Magnificent view,  awesome pics!  Thanks for sharing.


----------



## TomC (Jul 1, 2022)

Everybody likes clover!


----------



## TomC (Jul 3, 2022)

pretty birds


----------



## TomC (Jul 17, 2022)

Backyard population is HEALTHY. Little turkeys are puttin' on weight!


----------



## TomC (Jul 23, 2022)

18 in the backyard this afternoon at the same time.

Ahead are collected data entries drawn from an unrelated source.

/-! ### Compare -/

/-- The compare stage beside the CMP registers: the injection armed, the bucket of R307 (in units of 1/(256 × 10^12)
record) with the tick it was last filled at, units logged per site, and frames judged per context. -/
structure Compare where
  inject : Option Nat := none
  bucket : Nat := 0
  bucketTick : Nat := 0
  siteLogged : Tbl Nat := []
  judged : Tbl Nat := []
  deriving DecidableEq, Repr

/-! ### Library -/

/-- States of a library object (R471). -/
inductive ObjState where
  | opened
  | sealed
  | lost
  deriving DecidableEq, Repr

/-- A library object: its type, its length, the bytes written, its content, and its base in the object area while it is
resident. -/
structure LibObj where
  typ : Nat
  length : Nat
  written : Nat := 0
  state : ObjState := .opened
  data : Tbl Byte := []
  base : Option Nat := none
  deriving DecidableEq, Repr

/-- A WRITE or READ in progress (R471 to R476): the object, the offset and HBM address of its first byte, BYTES, the
bytes done, and how it ends once that is known. -/
structure LibRun where
  isRead : Bool
  id : Nat
  off : Nat
  addr : Nat
  bytes : Nat
  done : Nat := 0
  ending : Option Nat := none
  deriving DecidableEq, Repr

/-- A staging request that waits (R478): its object, whether a STAGE command waits for it, and whether the notice of a full
object area was raised for it. -/
structure StageReq where
  id : Nat
  cmd : Bool := false
  deriving DecidableEq, Repr

/-- A row of 16 blocks, one on a die of each channel, that write units fill page by page (R469, R483): the blocks, the pages filled, and
the units it holds, each as an object and the number of the unit in it. -/
structure NandRow where
  blocks : List Nat
  filled : Nat
  units : List (Nat × Nat)
  deriving DecidableEq, Repr

/-- The pattern library and staging: objects, the WRITE or READ in progress, staging requests in order of arrival, the
resident objects least recently used first, the hourly buckets of the wear budget in bytes with the latest first, the
stripe sets whose failed die is being rebuilt, whether this step noticed a full area, and the blocks that patrol has
rewritten elsewhere; then the blocks (R483 to R486): rows with data, erase counts, retired blocks, failed dies, the stripe set
of the next row and the page that patrol reads next. -/
structure Lib where
  objs : Tbl (Option LibObj) := []
  run : Option LibRun := none
  queue : List StageReq := []
  lru : List Nat := []
  wear : List Nat := []
  rebuilding : List Nat := []
  areaNoted : Bool := false
  rewritten : Nat := 0
  rows : List NandRow := []
  erases : Tbl Nat := []
  retired : List Nat := []
  deadDies : List Nat := []
  nextSet : Nat := 0
  patrolAt : Nat := 0
  deriving DecidableEq, Repr

/-! ### Triggers and acquisition -/

/-- An assertion of a matrix source or line, from its instant up to and including its last, on the 625 ps grid (R413,
R418); `upto` is none while it still holds. -/
structure Asserted where
  code : Nat
  since : Nat
  upto : Option Nat
  deriving DecidableEq, Repr
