-- ==== Sys2Proof/Machine/SeqOps.lean ====
section
/-! DEFINITION. What the sequence engines share (R170 to R213, R231 to R243): contexts, sites and groups of a context, the
sequence log, program and segment access, program errors, the decision gate, emission of vectors, and the resolution
of a pin frame's conditions. -/

namespace Sys2Proof.Machine

open Sys2Proof

/-! ### Contexts, sites and groups -/

/-- Context `c`. -/
def ctxOf (s : State) (c : Nat) : Ctx := tget (fun _ => {}) s.seq.ctxs c

/-- Replaces context `c`. -/
def setCtx (c : Nat) (x : Ctx) (s : State) : State :=
  { s with seq := { s.seq with ctxs := tset (fun _ => {}) s.seq.ctxs c x } }

/-- Changes context `c`. -/
def modCtx (c : Nat) (f : Ctx → Ctx) (s : State) : State := setCtx c (f (ctxOf s c)) s

/-- The link of group `g`. -/
def linkOf (s : State) (g : Nat) : Link := tget (fun _ => {}) s.links g

/-- Changes the link of group `g`. -/
def modLink (g : Nat) (f : Link → Link) (s : State) : State :=
  { s with links := tset (fun _ => {}) s.links g (f (linkOf s g)) }

/-- Site entry `n` of the image in force. -/
def siteOf (s : State) (n : Nat) : Site := tget (fun _ => {}) s.img.active.sites n

/-- Channel entry `ch` of the image in force. -/
def chanRole (s : State) (ch : Nat) : ChanRole := tget (fun _ => {}) s.img.active.chans ch

/-- Group header `g` of the image in force. -/
def groupRole (s : State) (g : Nat) : GroupRole := tget (fun _ => {}) s.img.active.groups g

/-- The site list of a context: the enabled sites that name it, in ascending number (R174). -/
def siteList (s : State) (c : Nat) : List Nat :=
  (List.range 128).filter (fun n => (siteOf s n).enabled && (siteOf s n).context == c)

/-- The channels of group `g` that site `n` holds, as a 32-bit mask. -/
def siteMask (s : State) (n g : Nat) : Nat := (siteOf s n).channels / 2 ^ (32 * g) % 2 ^ 32

/-- The channels of group `g` that context `c` drives, as a 32-bit mask (R173). -/
def ctxMask (s : State) (c g : Nat) : Nat := (siteList s c).foldl (fun m n => m ||| siteMask s n g) 0

/-- The groups that hold channels of context `c`, ascending. -/
def ctxGroups (s : State) (c : Nat) : List Nat := (List.range 16).filter (fun g => ctxMask s c g ≠ 0)

/-- The contexts among `cs` that drive channels of group `g`. -/
def groupCtxs (s : State) (cs : List Nat) (g : Nat) : List Nat := cs.filter (fun c => ctxMask s c g ≠ 0)

/-- The vector period in force for group `g`, in ticks. -/
def periodOf (s : State) (g : Nat) : Nat := rdFld s (Reg.TST_PERIOD g) 23 0

/-- The vector period of a context: that of its lowest group (R173). -/
def ctxPeriod (s : State) (c : Nat) : Nat := match ctxGroups s c with | g :: _ => periodOf s g | [] => 256

/-- The mode code in force for channel `ch` (R281). -/
def modeOf (s : State) (ch : Nat) : Nat :=
  rdFld s (Reg.TST_MODE (ch / 32) (ch % 32 / 8)) (4 * (ch % 8) + 2) (4 * (ch % 8))

/-- Whether a step runs (R16, R227): STARTING to ABORTING. -/
def stepRuns (s : State) : Bool := s.seq.step.isSome

/-- Whether group `g` takes part in the running step. -/
def groupInStep (s : State) (g : Nat) : Bool := match s.seq.step with | some st => st.groups.contains g | none => false

/-- Whether context `c` takes part in the running step. -/
def ctxInStep (s : State) (c : Nat) : Bool := match s.seq.step with | some st => st.ctxs.contains c | none => false

/-! ### Lanes and companions of a group -/

/-- The status register of lane A (0) or B (1) of a group. -/
def laneStatus (g l : Nat) : Nat := if l = 0 then Reg.LNK_PHY_STATUS_A g else Reg.LNK_PHY_STATUS_B g

/-- Whether a lane is ACTIVE (R131). -/
def laneActive (s : State) (g l : Nat) : Bool := rdFld s (laneStatus g l) 2 0 == 4

/-- Whether a group has an ACTIVE lane. -/
def groupActive (s : State) (g : Nat) : Bool := laneActive s g 0 || laneActive s g 1

/-- Whether channels of a group may be calibrated (R282). -/
def calEligible (s : State) (g : Nat) : Bool := !(groupInStep s g) && groupActive s g

/-- Puts a word of the companion map in the queue of map writes. -/
def queueMap (g addr val : Nat) (s : State) : State := modLink g (fun l => { l with mapQ := l.mapQ ++ [(addr, val)] }) s

/-- Puts words in the queue of map writes and shows that they are outstanding (R273, R293). -/
def queueMaps (g : Nat) (ws : List (Nat × Nat)) (s : State) : State :=
  setBit (Reg.TST_STATUS g) 15 true (modLink g (fun l => { l with mapQ := l.mapQ ++ ws }) s)

/-- Enters a change of the timing set of group `g` in its stream, in place of one at the same point (R198, R278). -/
def setInStream (d set g : Nat) (s : State) : State :=
  modLink g (fun l => { l with tsets := l.tsets.filter (fun e => e.1 != d) ++ [(d, set)] }) s

/-! ### Status registers of a context -/

/-- Code of SEQ_CTX_STATUS.STATE. -/
def ctxStateCode : CtxState → Nat
  | .idle => 0
  | .starting => 1
  | .running => 2
  | .resHold => 3
  | .waiting => 4
  | .ended => 5
  | .holdWait => 6
  | .error => 7
  | .fenced => 8
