/-- Counts down the records a ring still writes after its trigger position, and stops it at the last. -/
def countPost (a r : Nat) (s : State) : State :=
  match (acqUnit s a).left.find? (fun e => e.1 == r) with
  | none => s
  | some (_, k) =>
    if k ≤ 1 then
      settleAcq a (modAcq a (fun u => { u with left := u.left.filter (fun e => e.1 != r), stopped := u.stopped ++ [r] }) s)
    else modAcq a (fun u => { u with left := u.left.map (fun e => if e.1 == r then (r, k - 1) else e) }) s

/-- Forms one record of unit `a` and writes it (R424, R426 to R428): an unconsumed record it overwrites is counted, and RD
advances past it. -/
def acqRecord (a r time value channel kind rflags : Nat) (s : State) : State :=
  if (acqUnit s a).stopped.contains r then s
  else
    let size := rdN s (Reg.ACQ_R_SIZE a r)
    let j := rdN s (Reg.ACQ_R_WR a r)
    let s := if size ≤ j ∧ rdN s (Reg.ACQ_R_RD a r) ≤ j - size then
        setRegN (Reg.ACQ_R_RD a r) (j - size + 1) (incWrap (Reg.ACQ_R_OVERWR a r) 1 (incWrap Reg.ACQ_OVERWRITTEN 1
          (orReg Reg.ACQ_EVENTS 1 (setRegN Reg.ACQ_STORED (sub32 (rdN s Reg.ACQ_STORED) 1) s))))
      else s
    let s := setBytes (ringBase s a r + 64 + 16 * (j % size))
      (leBytes 8 time ++ leBytes 4 value ++ leBytes 2 channel ++ leBytes 1 kind ++ leBytes 1 rflags) s
    let s := incWrap Reg.ACQ_PRODUCED 1 (incWrap Reg.ACQ_STORED 1 (setRegN (Reg.ACQ_R_WR a r) (add32 j 1) s))
    let counting := (acqUnit s a).left.any (fun e => e.1 == r)
    let hit := (acqUnit s a).want.find? (fun e => e.1 == r && decide (e.2 ≤ 32 * (time : Int)))
    match hit with
    | some e => fixPosition a r j (modAcq a (fun u => { u with want := u.want.filter (fun w => w != e) }) s)
    | none => if counting then countPost a r s else s

/-! ### Blocks -/

/-- The Q1.23 field and flags of a record's VALUE. -/
def valueWord (v : Int) (flags : Nat) : Nat := 256 * twos 24 v + flags

/-- The square root of `n / d`, rounded to nearest with ties to even. -/
def rootNearest (n d : Nat) : Nat :=
  let r := isqrt (n / d)
  let h := (2 * r + 1) * (2 * r + 1) * d
  if h < 4 * n then r + 1 else if h = 4 * n then r + r % 2 else r

/-- Writes the records of a finished or cut block (R423); a block whose outputs are all UNSETTLED writes none. -/
def emitBlock (a : Nat) (b : AcqBlock) (partialB : Bool) (s : State) : State :=
  if b.used = 0 then s
  else
    let w := fun (v : Int) => valueWord (clampInt (-8388608) 8388607 v) b.flags
    let rf := b2n partialB
    if b.red = 1 then
      acqRecord a 1 b.time (w b.hi) b.channel 2 rf (acqRecord a 1 b.time (w b.lo) b.channel 1 rf s)
    else if b.red = 2 then acqRecord a 2 b.time (w (divNearestEven b.sum b.used)) b.channel 3 rf s
    else acqRecord a 3 b.time (w ((rootNearest b.squares b.used : Nat) : Int)) b.channel 4 rf s
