/-- The finished tasks of a flow that may be released, in the order of R513. -/
def releasable (s : State) (f : Nat) : List (Nat × Task) :=
  let ts := (tasks s).filter (fun t => t.2.flow == f)
  if flowOrdered s f then
    let ts := ts.foldl (fun l t => l.filter (fun u => seqBefore u.2.seq t.2.seq) ++ [t] ++ l.filter (fun u => !(seqBefore u.2.seq t.2.seq))) []
    ts.takeWhile (fun t => t.2.place == .finished)
  else
    let ts := ts.filter (fun t => t.2.place == .finished)
    ts.foldl (fun l t => l.filter (fun u => decide (u.2.ended < t.2.ended)) ++ [t] ++ l.filter (fun u => decide (t.2.ended ≤ u.2.ended))) []

/-- The output record of a task (R512). -/
def outputRecord (t : Task) : List Byte :=
  leBytes 1 0x44 ++ leBytes 1 (b2n t.preempted + 2 * b2n t.takenOver + 4 * b2n t.fromFlag) ++ leBytes 2 t.flow ++
    leBytes 4 t.epoch.toNat ++ leBytes 4 t.seq ++ (t.desc.drop 12).take 4 ++ padTo 16 0 t.result

/-- Releases the records of a flow while its ring has room; what a full ring holds is counted (R513). -/
def releaseFlow (f : Nat) : Nat → State → State
  | 0, s => s
  | fuel + 1, s =>
    let ts := releasable s f
    match ts with
    | [] => setRegN (Reg.SCH_FLOW_HELD f) 0 s
    | (i, t) :: _ =>
      let wr := rdN s (Reg.SCH_FLOW_WR f)
      if flowRing s f ≤ sub32 wr (rdN s (Reg.SCH_FLOW_RD f)) then
        orReg Reg.SCH_EVENTS 32 (setRegN (Reg.SCH_FLOW_HELD f) ts.length s)
      else
        let s := setBytes (tget (fun _ => 0) s.sch.bases f + 32 * (wr % flowRing s f)) (outputRecord t) s
        let s := setTask i none (setRegN (Reg.SCH_FLOW_WR f) (add32 wr 1) s)
        releaseFlow f fuel (setRegN Reg.SCH_OUTSTANDING (rdN s Reg.SCH_OUTSTANDING - 1) (incWrap Reg.SCH_RELEASED 1 s))

/-- Releases what a flow can release. -/
def releaseAll (f : Nat) (s : State) : State := releaseFlow f 4097 s

/-- FLUSH of a list (R520). -/
def flushList (l : Nat) (s : State) : State :=
  let gone := (tasks s).filter (fun t => t.2.list == l &&
    (match t.2.place with | .ready => true | .slot _ => true | _ => false))
  let s := gone.foldl (fun s t => setTask t.1 none s) (setReady l [] s)
  let s := incWrap Reg.SCH_CANCELLED gone.length (setRegN Reg.SCH_OUTSTANDING (rdN s Reg.SCH_OUTSTANDING - gone.length) s)
  (gone.map (fun t => t.2.flow)).foldl (fun s f => releaseAll f s) s

/-! ### Core instructions -/

/-- Whether core `k` can execute an instruction. -/
def coreRuns (s : State) (k : Nat) : Bool :=
  let c := coreOf s k
  !c.held && (!c.halted || c.stepping) && !c.fenced && !c.takeover && c.waiting.isNone

/-- The core goes on at the next instruction. -/
def nextPc (k : Nat) (s : State) : State := modCore k (fun c => { c with pc := c.pc + 4, stepping := false }) s

/-- Core `k` takes an exception in machine mode (R493, R496): its cause and what mtval receives. -/
def coreTrap (k cause v : Nat) (s : State) : State :=
  modCore k (fun c => { c with
    mepc := c.pc, mcause := BitVec.ofNat 64 cause, mtval := BitVec.ofNat 64 v, statusMpp := !c.user, user := false,
    statusMpie := c.statusMie, statusMie := false, pc := c.mtvec &&& ~~~ 3, stepping := false }) s

/-- An illegal-instruction exception (R496): mcause 2. -/
def illegalInstr (k : Nat) (s : State) : State :=
  let (v, s) := freeNat 64 s
  coreTrap k 2 v s

/-- A byte that core `k` has stored into the device region or the object area (R454, R500). -/
def protectedStore (s : State) (k : Nat) : Option Nat :=
  (((coreOf s k).buffer ++ (coreOf s k).dirty).find? (fun e => inProtected s e.1 1)).map (·.1)

/-- A store access fault (R500): mcause 7 with the address, and memory does not change. -/
def storeFault (k a : Nat) (s : State) : State :=
  coreTrap k 7 a (modCore k (fun c => { c with
    buffer := c.buffer.filter (fun e => !(inProtected s e.1 1)), dirty := c.dirty.filter (fun e => !(inProtected s e.1 1)) }) s)

/-- Runs a T instruction: illegal in user mode (R496). -/
def machineOnly (k : Nat) (f : State → State) (s : State) : State :=
  if !(coreRuns s k) then s else if (coreOf s k).user then illegalInstr k s else f s
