/-- The destination address of byte `p` of a MOVE in issue order (R530, R536). -/
def moveByte (m : DmaMove) (p : Nat) : Nat :=
  let o := p % m.len
  (elemAddrs { m with elem := p / m.len }).2 + (if m.dstFixed then o % 64 else o)

/-- The content of the final 64 bytes that a MOVE wrote becomes open (R544). -/
def openLast (m : DmaMove) (s : State) : State :=
  let n := m.len * moveElems m
  (List.range (min 64 n)).foldl (fun s k => openBytes (moveByte m (n - min 64 n + k)) 1 s) s

/-- The end of a run whose answers are all in: ERR_WRITE and ERR_FINAL_BEAT are told apart (R544), any other end stands. -/
def finishRun (c : Nat) (s : State) : State :=
  match dmaRun s c with
  | none => s
  | some r =>
    match r.ending with
    | none => s
    | some (st, addr) =>
      let beats := match r.move with | some m => m.beats | none => []
      if beats.any (fun b => b.answer.isNone) then s
      else if st = 5 then
        match beats.dropWhile (fun b => b.answer != some false) with
        | [] => addRec c st addr true s
        | b :: after =>
          if (match r.move with | some m => moveIssued m | none => false) && after.isEmpty then
            let s := match r.move with | some m => openLast m s | none => s
            addRec c 3 (b.addr / 64 * 64) true (setDmaRun c (some { r with good := r.moved - 64 }) s)
          else
            addRec c 5 (b.addr / 64 * 64) true ((b :: after).foldl (fun s x => openBytes x.addr x.len s) s)
      else addRec c st addr true s

/-- Decides how a run ends; it issues nothing further (R542 to R546). -/
def endRun (c status addr : Nat) (s : State) : State :=
  match dmaRun s c with
  | none => s
  | some r =>
    if r.ending.isSome then s
    else finishRun c (setDmaRun c (some { r with ending := some (status, addr), waiting := false }) s)

/-- The run goes on at the next instruction. -/
def dmaNext (c : Nat) (s : State) : State :=
  match dmaRun s c with
  | none => s
  | some r => setDmaState c 2 (putDmaRun c { r with pc := r.pc + 1, waiting := false } s)

/-- A MOVE whose beats are all answered good has completed (R539). -/
def settleMove (c : Nat) (s : State) : State :=
  match dmaRun s c with
  | none => s
  | some r =>
    match r.move with
    | none => s
    | some m =>
      if r.ending.isNone && moveIssued m && m.beats.isEmpty then
        let s := setDmaRun c (some { r with move := none, pattern := noPattern }) s
        if r.simple then endRun c 0 0 s
        else dmaNext c (if m.recd then addRec c 0 0 false s else s)
      else s

/-! ### Executing -/

/-- The instruction in force of a running channel: not waiting, ending, nor held by a record. -/
def insInForce (s : State) (c : Nat) : Option (List Byte) :=
  match dmaRun s c with
  | some r =>
    if r.simple || r.ending.isSome || r.waiting || r.move.isSome || r.recs.any (·.held) || dmaState s c != 2 then none
    else r.prog[r.pc]?
  | none => none

/-- Begins the MOVE in force, if the channel stands before one (R530, R536). -/
def beginMove (c : Nat) (s : State) : State :=
  match dmaRun s c with
  | none => s
  | some r =>
    if r.ending.isSome || r.move.isSome || r.recs.any (·.held) || dmaState s c != 2 then s
    else if r.simple then setDmaRun c (some { r with move := some (simpleMove s c) }) s
    else
      match r.prog[r.pc]? with
      | some i =>
        if insOp i = 1 then
          let fl := insN i 1 1
          setDmaRun c (some { r with move := some {
            len := insN i 4 4, src := insN i 8 8, dst := insN i 0x10 8, levels := r.pattern, swap := bitsN fl 3 2,
            recd := bitN fl 0 } }) s
        else s
      | none => s

/-- SWAP of 4-byte units (R531). -/
def swapBytes (code : Nat) : List Byte → List Byte
  | b0 :: b1 :: b2 :: b3 :: bs =>
    (match code with
     | 1 => [b1, b0, b3, b2]
     | 2 => [b3, b2, b1, b0]
     | 3 => [b2, b3, b0, b1]
     | _ => [b0, b1, b2, b3]) ++ swapBytes code bs
  | bs => bs

/-- Moves the place of a MOVE on by `n` bytes. -/
def moveOn (m : DmaMove) (n : Nat) (b : DmaBeat) : DmaMove :=
  if m.len ≤ m.off + n then { m with elem := m.elem + 1, off := 0, beats := m.beats ++ [b] }
  else { m with off := m.off + n, beats := m.beats ++ [b] }

/-- Issues the next beat of a channel's MOVE (R537, R542, R543): the state after, and whether the burst may go on. -/
def issueBeat (c : Nat) (s : State) : Bool × State :=
  match dmaRun s c with
  | none => (false, s)
  | some r =>
    match r.move with
    | none => (false, s)
    | some m =>
      if r.ending.isSome || moveIssued m then (false, s)
      else
        let (sa, da) := elemAddrs m
        let src := if m.srcFixed then sa + m.off % 64 else sa + m.off
        let dst := if m.dstFixed then da + m.off % 64 else da + m.off
        let n := min (64 - dst % 64) (m.len - m.off)
        let s := readHook src n s
        if rangePoisoned s src n then (false, endRun c 4 (src / 64 * 64) s)
        else if inProtected s dst n || inItcm dst || inTaskWindow dst then (false, endRun c 6 (dst / 64 * 64) s)
        else if touchesPlay s dst n then (false, endRun c 7 (dst / 64 * 64) (orReg Reg.SRC_EVENTS 8 s))
        else
          let s := setBytes dst (swapBytes m.swap (readBytes s src n)) s
          let m := moveOn m n { addr := dst, len := n }
          let s := setDmaRun c (some { r with move := some m, moved := r.moved + n }) s
          (!(moveIssued m) && m.off != 0 && (dst + n) % 256 != 0, s)

/-- Issues up to `k` beats of one burst. -/
def issueBurst (c : Nat) : Nat → State → Bool × State
  | 0, s => (true, s)
  | k + 1, s =>
    let (more, s) := issueBeat c s
    if more then (if k = 0 then (true, s) else issueBurst c k s) else (false, s)

/-- Whether a channel asks for a grant. -/
def wantsGrant (s : State) (c : Nat) : Bool :=
  match dmaRun s c with
  | none => false
  | some r =>
    r.ending.isNone && dmaState s c == 2 && !(r.recs.any (·.held)) &&
    (match r.move with
     | some m => !(moveIssued m)
     | none => r.simple || (match r.prog[r.pc]? with | some i => insOp i == 1 | none => false))

/-- The first of a list of channels after `last`, round-robin. -/
def roundRobin (last : Nat) (cs : List Nat) : Option Nat :=
  match cs.find? (fun c => decide (last < c)) with
  | some c => some c
  | none => cs.head?

/-- PRIO of a channel. -/
def dmaPrio (s : State) (c : Nat) : Nat := rdFld s (Reg.DMA_CH_CTRL c) 1 0

/-- The channel that gets the next grant, and whether by its reservation (R537, R538); `spent` lists reserved channels past
their AMOUNT. -/
def pickChannel (s : State) (spent : List Nat) : Option (Nat × Bool) :=
  let want := (List.range 32).filter (wantsGrant s)
  let last := fun (p : Nat) => tget (fun _ => 31) s.dma.lastPrio p
  let byPrio := fun (p : Nat) => roundRobin (last p) (want.filter (fun c => dmaPrio s c == p))
  let plain :=
    match roundRobin s.dma.lastRes (want.filter (fun c => dmaReserved s c && !(spent.contains c))) with
    | some c => some (c, true)
    | none => ([3, 2, 1, 0].findSome? byPrio).map (fun c => (c, false))
  let mid := s.dma.mid.find? (fun c => want.contains c)
  if preemptArb s then
    match s.dma.mid.find? (fun c => want.contains c && dmaPrio s c == 3) with
    | some c => some (c, false)
    | none =>
      match byPrio 3 with
      | some c => some (c, false)
      | none => match mid with | some c => some (c, false) | none => plain
  else match mid with | some c => some (c, false) | none => plain

/-- DMA_BURST_GRANT: a burst to its last beat, or one beat under pre-emptive arbitration (R537, R538). -/
def burstGrant (spent : List Nat) (s : State) : State :=
  match pickChannel s spent with
  | none => s
  | some (c, res) =>
    let s := if res then { s with dma := { s.dma with lastRes := c } }
      else { s with dma := { s.dma with lastPrio := tset (fun _ => 31) s.dma.lastPrio (dmaPrio s c) c } }
    let (more, s) := issueBurst c (if preemptArb s then 1 else 4) (beginMove c s)
    { s with dma := { s.dma with mid := s.dma.mid.filter (fun d => d != c) ++ (if more then [c] else []) } }

/-- A write answer for the `i`-th beat not yet in the good prefix (R544). -/
def writeAnswer (c i : Nat) (ok : Bool) (s : State) : State :=
  match dmaRun s c with
  | none => s
  | some r =>
    match r.move with
    | none => s
    | some m =>
      match m.beats[i]? with
      | none => s
      | some b =>
        if b.answer.isSome then s
        else
          let (g, bs) := goodPrefix r.good (m.beats.set i { b with answer := some ok })
          let r := { r with good := g, move := some { m with beats := bs } }
          let r := if ok || r.ending.isSome then r else { r with ending := some (5, 0) }
          let s := setDmaRun c (some r) s
          if r.ending.isSome then finishRun c s else settleMove c s

/-! ### Records to the ring -/

/-- Whether the completion ring is full (R541). -/
def cqFull (s : State) : Bool :=
  decide (rdN s Reg.DMA_CQ_SIZE ≤ sub32 (rdN s Reg.DMA_CQ_WR) (rdN s Reg.DMA_CQ_RD))

/-- The 32 bytes of a completion record (R539). -/
def recBytes (c : Nat) (r : DmaRun) (k : DmaRec) : List Byte :=
  leBytes 1 0x43 ++ leBytes 1 c ++ leBytes 1 k.status ++
    leBytes 1 (b2n k.final + 2 * b2n r.fallback + 4 * b2n r.rehosted + 8 * b2n r.simple + 16 * b2n r.safe) ++
    leBytes 4 k.epoch.toNat ++ leBytes 8 k.moved ++ leBytes 8 k.good ++ leBytes 6 k.addr ++
    leBytes 1 (if r.simple then 0 else k.pc) ++ leBytes 1 (if r.fallback then r.vreason else 0)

They like Ladino!!


----------



## TomC (Aug 5, 2022)

Bunch'd in TIGHT this afternoon!


----------



## TomC (Dec 24, 2022)




----------



## wvdawg (Dec 24, 2022)

Awesome shots!


----------



## TomC (Dec 24, 2022)

About 140 yards behind the house. Too cold and too lazy to step out on the porch so taken through the livingroom window.....and a dirty livingroom window at that!


----------



## TomC (Dec 28, 2022)

Snow melted, rye and clover making them happy!


----------



## TomC (Dec 30, 2022)




----------



## Triple C (Dec 31, 2022)

@TomC...Looks like life is KY is treating you just fine.


----------



## TomC (Jan 6, 2023)

Thanks @Triple C . No shortage of deer, cold, wind and tornadoes! Can't say as though I'm a fan of the weather compared to Oconee county. Goodun next year!


----------



## KS Bow Hunter (Jan 6, 2023)

Gosh those are great pics...where do you live?


----------



## kmckinnie (Jan 6, 2023)

Nice. Thanks for sharing.


----------



## TomC (Jan 6, 2023)

KS Bow Hunter said:


> Gosh those are great pics...where do you live?


Thanks! Western KY


----------



## KS Bow Hunter (Jan 6, 2023)

TomC said:


> Thanks! Western KY


Pretty


----------



## uturn (Jan 7, 2023)

Awesome!


----------



## TomC (Tuesday at 6:40 PM)

Little spike standing his ground!


----------



## blood on the ground (Today at 3:28 PM)

@TomC  those are some beautiful pictures you have posted! Thank you for sharing! I’m brand new at this game so I’m going to ask a rookie question… is your camera set up on a tripod?


----------